Facebook is differentiated by its algorithm-driven social network, and not by its data centers. Similarly, ByteDance is also differentiated by its algorithm-driven social network, and not by its RBAC implementation (nor is any company for that matter). What’s different is that open sourcing RBAC has strategic value to ByteDance to help it shore up the only currency it lacks: trust.

Unfortunately, ByteDance does not have a long or strong track record of creating, contributing or stewarding open source projects. Given its unique potential and predicament, ByteDance would be well-served to develop that competency sooner rather than later. There may not be a direct template to open sourcing RBAC at the scale of ByteDance, but there are many open source practices beyond just sharing code publicly to draw from to build trust -- community discussion forums, open documentation, transparent governance, etc.

Earning the trust of a global audience will take a lot more work than poaching “Captain America” from Disney. It’ll take a lot more work than hiring a former congressman to lobby on your behalf.
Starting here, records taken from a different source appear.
/-- R324: h5 takes 64 bits, h16 of `six` the six words of `PMC`. -/
def six (v : Nat) : State := (oneAt v).updCur fun x => { x with views := mput x.views 5 (dsc 96 .b 1 6) }
theorem wit_system_reads : one.onCore ∧ (regAcc (one.view 3) true (offsets 0 none (some (one.view 3))).dst).ready one = true ∧
    (offsets 0 none (some (one.view 3))).bad = none ∧ PairReady (six 31) 0 1 5 6 ∧ ((six 31).view 5).ty = .b ∧ 6 ≤ ((six 31).view 5).len ∧
    (srcOf (six 19) 0 1 5 1).nat (six 19) = 19 ∧ bits 19 2 2 = 0 ∧ PairReady one 0 1 3 1 ∧ PairReady one 0 1 5 2 ∧ (one.view 1).isInt1 = true := by
  refine ⟨⟨by decide +kernel, by decide⟩, by decide +kernel, by decide +kernel, ?_, by decide +kernel, by decide +kernel, by decide +kernel,
    by decide, ?_, ?_, by decide +kernel⟩ <;> constructor <;> decide +kernel
theorem wit_system_control : sysOne.onCore ∧ mayBlock sysOne ∧ (blocked (oneWith fun x => { x with ev := true })).cur.ev = true ∧
    sysOne.cur.sysFlag = true ∧ (plain sysOne 0 true 1).ready sysOne = true ∧ (srcOf sysOne 0 1 0 1).ready sysOne = true ∧
    (sysOne.view 0).isN32 = true ∧ (sysOne.view 0).fixed = false ∧ (sysOne.view 0).ring = false ∧ (sysOne.view 1).isInt1 = true ∧
    sysOne.cur.pendFull = false := ⟨⟨by decide +kernel, by decide⟩, by intro _; decide +kernel, by decide +kernel⟩
/-- R322: a read of `sys.lcore` and of 0x200 by a system firing; a write of `sys.lnk` and of `mx.team`. -/
theorem wit_special_registers : one.cur.runs = true ∧ (srAcc 0x002).isSome = true ∧ srPrivate 0x002 = false ∧ (srAcc 0x200).isSome = true ∧
    sysOne.cur.sysFlag = true ∧ (regAcc (one.view 0) (srWide 0x002) 0).ready one = true ∧ srLocked 0x005 false = false ∧
    (plain one 1 false 1).ready one = true ∧ (0x005 : Nat) ≠ 0x41 ∧ one.teamRefused ((plain one 1 false 1).nat one) = false ∧
    one.curC.arrayBusy = false := by decide +kernel
theorem wit_privileged : one.onCore ∧ one.cur.sysFlag = false ∧ (srAcc 0x200).isSome = true ∧ srAcc 0x010 = some .rwSys ∧
    srAcc 0x002 = some .ro ∧ srAcc 0x2FF = none := ⟨⟨by decide +kernel, by decide⟩, by decide +kernel⟩
theorem wit_register_rows : (12287 : Nat) < numCores ∧ ({ one with curCore := 0, curSlot := 0 } : State).teamRefused 0 = false ∧
    (one.core 0).arrayBusy = false ∧ (srAcc 0x108).isSome = true ∧ srLocked 0x108 true = false ∧
    (0x108 : Nat) ∉ [0x10, 0x41, 0x210, 0x211, 0x212, 0x213] := by decide +kernel
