-- ==== Sys2Proof/WellFormed.lean ====
section
/-! DEFINITION. Which terms of Instr stand for an access the block gives a meaning. -/

namespace Sys2Proof

/-- A CMD word with a command of its own: NOP, PROCESS or ACK (30_encoding.md R62). -/
def isCommandWord (v : Word) : Bool := v = 0 || v = 1 || v = 2

/-- A buffer index is inside its space (60_exceptions.md R173), and a write to CMD carries a reserved
word: the three legal words ARE the commands NOP, PROCESS and ACK (30_encoding.md R72; log 14). -/
def Instr.wellFormed (c : Caps) : Instr → Bool
  | .rd _ => true
  | .wr r v => r ≠ .cmd || !isCommandWord v
  | .srcwr i _ => i.toNat < c.srcCap
  | .srcrd i => i.toNat < c.srcCap
  | .dstrd i => i.toNat < c.maxPixels
  | .nop => true
  | .process => true
  | .ack => true
  | .validate => true
  | .extract => true
  | .gaussH => true
  | .gaussV => true
  | .grad => true
  | .nms => true
  | .classify => true
  | .hyst => true
  | .flatten => true

end Sys2Proof
end

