-- ==== Sys2Proof/Machine/Front.lean ====
section
/-! DEFINITION. The first two engine operations: VALIDATE and EXTRACT. -/

namespace Sys2Proof.Machine

/-- The error VALIDATE raises, if any, in the order of 41_validate_extract.md R100 (R101 to R103), all
in unbounded integers. -/
def validateError (maxPixels : Nat) (w h l : Int) : Option ErrCode :=
  if w ≤ 0 ∨ h ≤ 0 then some .invalidDimensions
  else if 2 * l < 3 * w * h then some .bufferTooSmall
  else if (maxPixels : Int) < w * h then some .allocationFailure
  else none

/-- VALIDATE (41_validate_extract.md R100). -/
def execValidate (s : State) : Result :=
  match validateError s.caps.maxPixels s.wInt s.hInt s.len with
  | some e => .next (s.raise e)
  | none => .next { s with phase := .extract }

/-- EXTRACT (41_validate_extract.md R104): LUMA[r][c] <- SRC[r·W + c]. -/
def execExtract (s : State) : Result :=
  if s.pixels ≤ s.caps.srcCap then
    { s with raced := [] }.passPhase
      { s.planes with luma := grid s.h s.w fun r c => s.lumaByte (rowMajor s.w r c) } .gaussH
  else .fault .srcIndexAbsent

end Sys2Proof.Machine
end

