-- ==== Sys2Proof/Tests/Slice0.lean ====
section
/-! SUPPORT. Tests: ill-formed terms refused, words written out from the spec's encodings, the spec's
vectors (spec/95_test_vectors.md, derived there from the rules), and for each obligation with
hypotheses a concrete state and operands that meet them. -/

namespace Sys2Proof.Tests

open Sys2Proof Sys2Proof.Machine

/-! ### Helpers -/

/-- The next state, if that is the outcome. -/
def nextOf (o : Result) : Option State :=
  match o with
  | .next s => some s
  | .fault _ => none
  | .refused _ => none

/-- The fault, if that is the outcome. -/
def faultOf (o : Result) : Option Fault :=
  match o with
  | .next _ => none
  | .fault f => some f
  | .refused _ => none

/-- The refusal, if that is the outcome. -/
def refusalOf (o : Result) : Option Refusal :=
  match o with
  | .next _ => none
  | .fault _ => none
  | .refused r => some r

/-- The word a decoder answers, or none. -/
def accepted (e : Encoding) : Option Instr :=
  match decode e with
  | .ok i => some i
  | .error _ => none

/-- The reason a decoder refuses, or none. -/
def rejected (e : Encoding) : Option DecodeError :=
  match decode e with
  | .ok _ => none
  | .error r => some r

/-- The word a register reads as after an instruction. -/
def wordAfter (i : Instr) (r : Reg) (s : State) : Option Word :=
  (nextOf (exec i s)).map fun t => t.readReg r

/-- A 2 by 2 frame in SRC (V-E2E-4's luma), PHASE as given. -/
def small (q : Phase) : State :=
  { State.reset with
    phase := q, width := 2, height := 2, srcLen := 6,
    src := [(0, 0), (1, 255), (2, 0), (3, 255), (4, 7), (5, 7)] }

/-- The same frame after its call: V-E2E-4's EdgeMap in DST. -/
def finished : State :=
  { small .complete with outLen := 4, dst := [(0, 255), (1, 0), (2, 255), (3, 0)] }

/-- The operands of V-VAL vectors in VALIDATE. -/
def checking (w h l : Word) : State :=
  { State.reset with phase := .validate, width := w, height := h, srcLen := l }

/-- ERR and PHASE after VALIDATE. -/
def verdict (w h l : Word) : Option (ErrCode × Phase) :=
  (nextOf (exec .validate (checking w h l))).map fun t => (t.err, t.phase)

/-- The state with one host event due. -/
def due (e : HostEvent) (s : State) : State := { s with inbox := [{ gap := 0, event := e }] }

/-- The access of `RD r`. -/
def readTxn (o : Byte) : Txn := { select := .regRead, size := 4, bytes := [o] }

/-- A frame of one row, its elements given. -/
def oneRow {α : Type} (l : List α) (d : α) (_ c : Nat) : α := l.getD c d

/-! ### WellFormed: one ill-formed term for each check -/

theorem test_ill_formed_wr_command_word :
    Instr.wellFormed Config.resetCaps (.wr .cmd 1) = false ∧
      Instr.wellFormed Config.resetCaps (.wr .cmd 3) = true := by decide

theorem test_ill_formed_srcwr : Instr.wellFormed Config.resetCaps (.srcwr 6144 0) = false ∧
    Instr.wellFormed Config.resetCaps (.srcwr 6143 0) = true := by decide

theorem test_ill_formed_srcrd : Instr.wellFormed Config.resetCaps (.srcrd 6144) = false ∧
    Instr.wellFormed Config.resetCaps (.srcrd 6143) = true := by decide

theorem test_ill_formed_dstrd : Instr.wellFormed Config.resetCaps (.dstrd 4096) = false ∧
    Instr.wellFormed Config.resetCaps (.dstrd 4095) = true := by decide

/-! ### Decoding: words written out from 30_encoding.md R61, R62, R67 and the table's patterns -/

theorem test_decode_rd : accepted (.port ⟨.regRead, 4, [0b00100100]⟩) = some (.rd .thresh) := by
  decide

theorem test_decode_wr :
    accepted (.port ⟨.regWrite, 4, [0x98, 0x3A, 0x00, 0x00, 0b00011000]⟩) =
      some (.wr .srcLen 15000) := by decide

theorem test_decode_srcwr :
    accepted (.port ⟨.srcWrite, 1, [0xAB, 0x78, 0x56, 0x34, 0x12]⟩) =
      some (.srcwr 0x12345678 0xAB) := by decide

theorem test_decode_srcrd :
    accepted (.port ⟨.srcRead, 1, [0x78, 0x56, 0x34, 0x12]⟩) = some (.srcrd 0x12345678) := by decide

theorem test_decode_dstrd :
    accepted (.port ⟨.dstRead, 1, [0x00, 0x01, 0x00, 0x80]⟩) = some (.dstrd 0x80000100) := by decide

theorem test_decode_nop : accepted (.port ⟨.regWrite, 4, [0, 0, 0, 0, 0]⟩) = some .nop := by decide
theorem test_decode_process :
    accepted (.port ⟨.regWrite, 4, [1, 0, 0, 0, 0]⟩) = some .process := by decide
theorem test_decode_ack : accepted (.port ⟨.regWrite, 4, [2, 0, 0, 0, 0]⟩) = some .ack := by decide
theorem test_decode_validate : accepted (.phase 0b0001) = some .validate := by decide
theorem test_decode_extract : accepted (.phase 0b0010) = some .extract := by decide
theorem test_decode_gaussH : accepted (.phase 0b0011) = some .gaussH := by decide
theorem test_decode_gaussV : accepted (.phase 0b0100) = some .gaussV := by decide
theorem test_decode_grad : accepted (.phase 0b0101) = some .grad := by decide
theorem test_decode_nms : accepted (.phase 0b0110) = some .nms := by decide
theorem test_decode_classify : accepted (.phase 0b0111) = some .classify := by decide
theorem test_decode_hyst : accepted (.phase 0b1000) = some .hyst := by decide
theorem test_decode_flatten : accepted (.phase 0b1001) = some .flatten := by decide

/-- The refusals of 60_exceptions.md R173, and the PHASE codes without an operation. -/
theorem test_decode_rejects :
    rejected (.port ⟨.regRead, 2, [0x04]⟩) = some .regNotWord ∧
    rejected (.port ⟨.regRead, 4, [0x06]⟩) = some .regMisaligned ∧
    rejected (.port ⟨.regRead, 4, [0x2C]⟩) = some .regUnmapped ∧
    rejected (.port ⟨.srcRead, 4, [0, 0, 0, 0]⟩) = some .bufferNotByte ∧
    rejected (.port ⟨.dstWrite, 1, [0, 0, 0, 0, 0]⟩) = some .dstWrite ∧
    rejected (.port ⟨.regRead, 4, []⟩) = some .badPayload ∧
    rejected (.phase 0) = some .restingPhase ∧ rejected (.phase 15) = some .restingPhase := by decide
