-- ==== Sys2Proof/Machine/Operands.lean ====
section
/-! DEFINITION. Operand forms: symbol codes, the slot index of a cursor, the bits of a byte, the gray code, and the byte view of
samples and blocks (spec/30_encoding.md R51 to R57). -/

namespace Sys2Proof.Machine

/-- The symbol of a 9-bit code, none for `0x102` to `0x1FF` (R53). -/
def symbolOf (sym : SymCode) : Option Symbol :=
  if sym.toNat < 0x100 then some (.byte (sym.setWidth 8))
  else if sym = Config.symSilence then some .silence
  else if sym = Config.symIdle then some .idle
  else none

/-- The 9-bit code of a symbol (R53). -/
def symbolCode : Symbol → SymCode
  | .byte b => b.setWidth 9
  | .silence => Config.symSilence
  | .idle => Config.symIdle

/-- SEND's operand: a byte when `arg[8] = 0`, otherwise malformed (R59, R61, R122). -/
def byteOf (arg : SymCode) : Option Byte :=
  if arg[8] then none else some (arg.setWidth 8)

/-- The eight bits of a byte, least significant first: the order of the data slots (R54). -/
def dataBits (b : Byte) : List Bool := (List.range (delta% Config.nData)).map (fun i => b.getLsbD i)

/-- The number of 1 bits of a byte (R8). -/
def popcount (b : Byte) : Nat := (dataBits b).count true

/-- The slot a cursor designates: its low four bits (R57, R96). -/
def slotIndex (c : Cursor) : Fin (delta% Config.queueSlots) := ⟨c.toNat % (delta% Config.queueSlots), Nat.mod_lt _ (by decide)⟩

/-- `gray(b) = b xor (b >> 1)` on 5 bits (R55). -/
def gray (b : Cursor) : Cursor := b ^^^ (b >>> 1)

/-- The inverse of `gray`: bit 4 is `g[4]`, and bit `i` is `g[i] xor result[i+1]` (R55). -/
def ungray (g : Cursor) : Cursor :=
  let b4 := g.getLsbD 4
  let b3 := g.getLsbD 3 ^^ b4
  let b2 := g.getLsbD 2 ^^ b3
  let b1 := g.getLsbD 1 ^^ b2
  let b0 := g.getLsbD 0 ^^ b1
  BitVec.ofBool b4 ++ BitVec.ofBool b3 ++ BitVec.ofBool b2 ++ BitVec.ofBool b1 ++ BitVec.ofBool b0

/-- The 2-bit code of an output state, used by `seqState` and `src` (R56). -/
def SeqState.code : SeqState → BitVec 2
  | .silent => 0#2
  | .carrierIdle => 1#2
  | .draining => 2#2

/-- The two bytes of a sample, bits 7 to 0 first (R31, R51). -/
def sampleBytes (s : Sample) : List Byte := [s.extractLsb' 0 8, s.extractLsb' 8 8]

/-- The sample of two bytes: `sext_16({byte1, byte0})` (R51). -/
def sampleOfBytes (byte0 byte1 : Byte) : Sample := byte1 ++ byte0

/-- The 240 bytes of a block as the device layer receives it (R31, R51, R118). -/
def blockBytes (blk : Block) : List Byte := (blk.toList.map sampleBytes).flatten

/-- The samples read back from a byte view, two bytes each (R51). -/
def samplesOfBytes : List Byte → List Sample
  | byte0 :: byte1 :: rest => sampleOfBytes byte0 byte1 :: samplesOfBytes rest
  | [_] => []
  | [] => []

end Sys2Proof.Machine
end

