/-- R141: runs that have no meaning are refused: (a) a second producer or consumer, (b) an agent's operation asked for by the other,
(c) at Level B a tick while `busy`, a tick or a command while `ready = 0`, (d) the spin of SEND_BYTES outside the producer context. -/
def Obligations.MeaninglessRunsAreRefused : Prop :=
  ∀ (s : State) (rest : List Turn),
    (∀ w n i, s.turns = .op .other w n :: rest → decode w = .ok i → step s = .refused .notPermitted) ∧
    (∀ w, s.turns = .port .other w :: rest → step s = .refused .notPermitted) ∧
    (∀ w n i, s.turns = .op .consumer w n :: rest → decode w = .ok i →
      (i = .enq ∨ i = .isdr ∨ (∃ v, i = .setc v) ∨ ∃ arg, i = .send arg) → step s = .refused .notPermitted) ∧
    (∀ w n i, s.turns = .op .producer w n :: rest → decode w = .ok i → (i = .peek ∨ i = .advr ∨ i = .tick) →
      step s = .refused .notPermitted) ∧
    (∀ pause, s.turns = .cClk ⟨true, pause⟩ :: rest → s.ready = true → s.busy = true →
      step s = .refused .tickWhileBusy) ∧
    (∀ pause, s.turns = .cClk ⟨true, pause⟩ :: rest → s.ready = false → step s = .refused .notReady) ∧
    (∀ w, s.turns = .pClk ⟨true, w⟩ :: rest → s.ready = false → step s = .refused .notReady) ∧
    (∀ pins pause cross, s.turns = .bothClk pins ⟨true, pause⟩ cross :: rest → s.ready = true → s.busy = true →
      step s = .refused .tickWhileBusy) ∧
    (∀ pins cpins cross, s.turns = .bothClk pins cpins cross :: rest → s.ready = false →
      (pins.valid = true ∨ cpins.tick = true) → step s = .refused .notReady) ∧
    (∀ w, s.turns = .port .producer w :: rest → s.ready = false → step s = .refused .notReady) ∧
    (∀ who bytes, s.turns = .sendBytes who bytes :: rest → who ≠ .producer → step s = .refused .notPermitted)

/-! ## Completion and result, operation by operation -/

/-- R120: SETC completes whenever the port is open, writes `carrier` and nothing else of the block; with the value `carrier` already has
it changes nothing. (`staleTick` is the model's own mark for R40's bound, log 9.) -/
def Obligations.SetcWritesTheCarrier : Prop :=
  ∀ (s : State) (v : Bool), s.hold = none →
    (∃ t, exec (.setc v) s = .next t ∧ t.carrier = v ∧
      t.out = .response (responseWord .ok s.drainedP s.fullP) ∧
      t = { s with carrier := v, staleTick := t.staleTick, out := t.out }) ∧
    exec (.setc s.carrier) s = .next { s with out := .response (responseWord .ok s.drainedP s.fullP) }

/-- R100: ISDR completes whenever the port is open, answers `wr = rd_p` in bit 3 with status OK, and changes nothing. -/
def Obligations.IsdrAnswersDrained : Prop :=
  ∀ s : State, s.hold = none →
    ∃ r, exec .isdr s = .next { s with out := .response r } ∧ r.extractLsb' 0 3 = 0#3 ∧
      (r[3] = true ↔ s.wr = s.rdP)

/-- R88, R81: BUILD completes on every code: on the 258 valid ones with the record of that symbol, a function of the tone ROM and the
code alone. Nothing else changes. -/
def Obligations.BuildReturnsTheRecord : Prop :=
  ∀ s : State,
    (∀ y : Symbol, exec (.build (symbolCode y)) s = .next { s with out := .record (render s.params y) }) ∧
    (∀ sym : SymCode, (∃ y, symbolCode y = sym) ↔ sym.toNat < 0x102)

/-- R89: FETCH of a valid symbol completes in every state, returns variant A when `lastSense = 0` and B when it is 1, and writes
`lastSense xor cont`; besides `lastSense` only the internal data path and what the step shows change (log 5, log 11). -/
def Obligations.FetchReturnsTheSelectedVariant : Prop :=
  ∀ (s : State) (y : Symbol),
    let rec' := render s.params y
    let blk := if s.lastSense then rec'.b else rec'.a
    exec (.fetch (symbolCode y)) s =
      .next { s with lastSense := s.lastSense ^^ rec'.cont, dataPath := blk, out := .returned blk }

/-- R122 step 1: SEND of a byte completes whenever the port is open and P sees room: it fetches the byte into `hold` and updates
`lastSense`; every other element, the slots and `wr` among them, is as before. -/
def Obligations.SendFetchesIntoHold : Prop :=
  ∀ (s : State) (arg : SymCode), s.hold = none → arg[8] = false → s.fullP = false →
    let rec' := render s.params (.byte (arg.setWidth 8))
    exec (.send arg) s =
      .next { s with
        lastSense := s.lastSense ^^ rec'.cont
        hold := some (if s.lastSense then rec'.b else rec'.a)
        out := .quiet }

/-- R98: ENQ completes whenever P sees room. The block (the one in `hold` during a SEND, else the one on the internal data path, log 5)
is in slot `wr mod 16`, every other slot reads as before, `wr` is one more modulo 32 (with its gray register), `hold` is empty, and
nothing else changes but what the step shows; the ENQ of a SEND answers OK on the port (R122). -/
def Obligations.EnqStoresAndAdvances : Prop :=
  ∀ s : State, s.fullP = false →
    ∃ t, exec .enq s = .next t ∧
      t.slotRead s.wr = s.hold.getD s.dataPath ∧
      (∀ c, slotIndex c ≠ slotIndex s.wr → t.slotRead c = s.slotRead c) ∧
      t.wr = s.wr + 1#5 ∧ t.wrGray = gray t.wr ∧ t.hold = none ∧
      (s.hold ≠ none → t.out = .response (responseWord .ok t.drainedP t.fullP)) ∧
      (s.hold = none → t.out = .status .ok) ∧
      t = { s with slots := t.slots, wr := t.wr, wrGray := t.wrGray, hold := none, sendIdx := t.sendIdx, out := t.out }
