/-! enqueue -/
@[simp] theorem State.enqueue_params (blk : Block) : (s.enqueue blk).params = s.params := rfl
@[simp] theorem State.enqueue_lastSense (blk : Block) : (s.enqueue blk).lastSense = s.lastSense := rfl
@[simp] theorem State.enqueue_slots (blk : Block) : (s.enqueue blk).slots = s.slots.set (slotIndex s.wr) blk := rfl
@[simp] theorem State.enqueue_wr (blk : Block) : (s.enqueue blk).wr = s.wr + 1#5 := rfl
@[simp] theorem State.enqueue_rd (blk : Block) : (s.enqueue blk).rd = s.rd := rfl
@[simp] theorem State.enqueue_wrC (blk : Block) : (s.enqueue blk).wrC = s.wrC := rfl
@[simp] theorem State.enqueue_rdP (blk : Block) : (s.enqueue blk).rdP = s.rdP := rfl
@[simp] theorem State.enqueue_carrier (blk : Block) : (s.enqueue blk).carrier = s.carrier := rfl
@[simp] theorem State.enqueue_carrierC (blk : Block) : (s.enqueue blk).carrierC = s.carrierC := rfl
@[simp] theorem State.enqueue_seqState (blk : Block) : (s.enqueue blk).seqState = s.seqState := rfl
@[simp] theorem State.enqueue_hold (blk : Block) : (s.enqueue blk).hold = s.hold := rfl
@[simp] theorem State.enqueue_wrGray (blk : Block) : (s.enqueue blk).wrGray = gray (s.wr + 1#5) := rfl
@[simp] theorem State.enqueue_rdGray (blk : Block) : (s.enqueue blk).rdGray = s.rdGray := rfl
@[simp] theorem State.enqueue_wrGrayS1 (blk : Block) : (s.enqueue blk).wrGrayS1 = s.wrGrayS1 := rfl
@[simp] theorem State.enqueue_rdGrayS1 (blk : Block) : (s.enqueue blk).rdGrayS1 = s.rdGrayS1 := rfl
@[simp] theorem State.enqueue_carrierS1 (blk : Block) : (s.enqueue blk).carrierS1 = s.carrierS1 := rfl
@[simp] theorem State.enqueue_sidx (blk : Block) : (s.enqueue blk).sidx = s.sidx := rfl
@[simp] theorem State.enqueue_src (blk : Block) : (s.enqueue blk).src = s.src := rfl
@[simp] theorem State.enqueue_pol (blk : Block) : (s.enqueue blk).pol = s.pol := rfl
@[simp] theorem State.enqueue_busy (blk : Block) : (s.enqueue blk).busy = s.busy := rfl
@[simp] theorem State.enqueue_ready (blk : Block) : (s.enqueue blk).ready = s.ready := rfl
@[simp] theorem State.enqueue_rstN (blk : Block) : (s.enqueue blk).rstN = s.rstN := rfl
@[simp] theorem State.enqueue_sendIdx (blk : Block) : (s.enqueue blk).sendIdx = s.sendIdx := rfl
@[simp] theorem State.enqueue_pRspValid (blk : Block) : (s.enqueue blk).pRspValid = s.pRspValid := rfl
@[simp] theorem State.enqueue_pRsp (blk : Block) : (s.enqueue blk).pRsp = s.pRsp := rfl
@[simp] theorem State.enqueue_cValid (blk : Block) : (s.enqueue blk).cValid = s.cValid := rfl
@[simp] theorem State.enqueue_cData (blk : Block) : (s.enqueue blk).cData = s.cData := rfl
@[simp] theorem State.enqueue_cLast (blk : Block) : (s.enqueue blk).cLast = s.cLast := rfl
@[simp] theorem State.enqueue_dataPath (blk : Block) : (s.enqueue blk).dataPath = s.dataPath := rfl
@[simp] theorem State.enqueue_staleTick (blk : Block) : (s.enqueue blk).staleTick = s.staleTick := rfl
@[simp] theorem State.enqueue_choice (blk : Block) : (s.enqueue blk).choice = s.choice := rfl
@[simp] theorem State.enqueue_freeCount (blk : Block) : (s.enqueue blk).freeCount = s.freeCount := rfl
@[simp] theorem State.enqueue_batch (blk : Block) : (s.enqueue blk).batch = s.batch := rfl
@[simp] theorem State.enqueue_turns (blk : Block) : (s.enqueue blk).turns = s.turns := rfl
@[simp] theorem State.enqueue_out (blk : Block) : (s.enqueue blk).out = s.out := rfl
As I’ve shared in “Why Huawei Should IPO in America”, even hiring one of Trump’s biggest fundraisers doesn’t buy you much.

But all the work required is just hard work, tedious work, but not impossible work.

If you like what you've read, please SUBSCRIBE to the Interconnected email list. New posts will be delivered to your inbox (twice per week). Follow and interact with me on: Twitter, LinkedIn.


正如我在《互联周刊》中所提到的,上周最有趣的一条新闻是:据 PingWest 报道,字节跳动正在切断其中国工程师对TikTok及其他海外产品的数据访问。




简单的答案是RBAC(基于角色的访问控制, role-based access control),而且需要很多很多的RBAC。

通过沿着具体工作角色设计一组标识和访问管理(identity and access management,IAM)策略,字节跳动可以在逐个产品的基础上限制每个员工的访问权利。所有部门(工程、数据分析、增长、营销等)的中国员工将只能访问国内产品的代码、生产数据库及其他副本,如头条、抖音、西瓜。同样的规则也适用于身在海外的员工们做海外的产品,如TikTok、Helo、BaBe、Lark。






(再说个小插曲:这个隔离构架让我想起了美国总统竞选连任时Hatch Act法案是如何运作的。白宫的普通员工和连任竞选活动之间是完全隔离的,但总统任命的高官,如内阁成员,可以合法地两边介入。)






很少有科技大厂开源RBAC实现和IAM策略的例子。我不认为这是因为RBAC本身有什么不适合开源的特性。完全可以删除业务和组织逻辑,而只开源实现机制。对大厂来说,选择开源什么项目,总要有些战略价值,比如创建开发者生态(苹果开源Swift,微软开源VSCode)。RBAC 一般没有任何战略价值,太平淡,太无聊。